--- What needs to be done ---
If a line in the entries below holds the string "exact", copy it.

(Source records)

◇ ◇ ◇

theorem quietly_holdFrame (s : State) (c : Instr) (port : PortNo) (cls bytes : Nat) : Quietly s (holdFrame s c port cls bytes) where
  keep := (keep_holdFrame s c port cls bytes).mono rfl
  field := by
    intro f hf
    unfold holdFrame
    dsimp only
    split
    · unfold satF
      split
      · exact getF_putF_other _ _ _ _ hf
      · rfl
    · have h := (keep_wakeBy { s with pwr := { s.pwr with held := s.pwr.held ++ [c] }, tm := { s.tm with received := tabPut 0 s.tm.received (8 * port.val + cls) (receivedBytes s port.val cls + bytes) } } 1).fields
      have e := h.resolve_left (by decide)
      unfold getF
      rw [e]

theorem settles_actFrame (s : State) (taken : Bool) (c : Instr) (port : PortNo) (cls bytes : Nat) (effect : State → State) :
    Settles s (actFrame s taken c port cls bytes effect) := by
  unfold actFrame
  split
  · exact settles_next (quietly_holdFrame s c port cls bytes)
  · exact settles_act _ _ _

theorem settles_actLink (s : State) (f : FrameHeader) (c : Instr) (cls bytes : Nat) (effect : State → State) :
    Settles s (actLink s f c cls bytes effect) := by
  unfold actLink
  dsimp only
  split
  · exact settles_next (.of ((keep_holdLink s c f.port.val cls bytes).mono rfl))
  · exact settles_act _ _ _

theorem settles_rstRow (s : State) (h : RstHeader) (m : RstMsg) (c : Instr) : Settles s (rstRow s h m c) :=
  settles_actFrame _ _ _ _ _ _ _

theorem settles_chainRow (s : State) (h : ChainHead) (bytes : List Byte) (effect : State → State) :
    Settles s (chainRow s h bytes effect) := settles_act _ _ _

theorem settles_actMeter (s : State) (m : MeterStamp) (effect : State → State) : Settles s (actMeter s m effect) :=
  settles_act _ _ _

theorem settles_actFeed (s : State) (m : MeterStamp) (f : FeedHead) (effect : State → State) : Settles s (actFeed s m f effect) :=
  settles_actMeter _ _ _

theorem settles_endpointReset (s : State) (f : Bool) : Settles s (endpointReset s f) := settles_act _ _ _

theorem settles_execEgressFrameStart (p : PortNo) (s : State) : Settles s (execEgressFrameStart p s) := by
  unfold execEgressFrameStart
  split
  · exact settles_next (.of (Keep.comp (Keep.comp (Keep.comp ((keep_retryFrames _ _).mono rfl) (keep_startFrame _ _) rfl)
      (keep_retryFrames _ _) rfl) (keep_leaveEncode _ _) rfl))
  · exact settles_next (.of (Keep.refl _ _))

◇ ◇ ◇

--- Result of the task ---
      · exact getF_putF_other _ _ _ _ hf
  · exact settles_next (quietly_holdFrame s c port cls bytes)
  · exact settles_act _ _ _
  · exact settles_next (.of ((keep_holdLink s c f.port.val cls bytes).mono rfl))
  · exact settles_act _ _ _
  · exact settles_next (.of (Keep.comp (Keep.comp (Keep.comp ((keep_retryFrames _ _).mono rfl) (keep_startFrame _ _) rfl)
  · exact settles_next (.of (Keep.refl _ _))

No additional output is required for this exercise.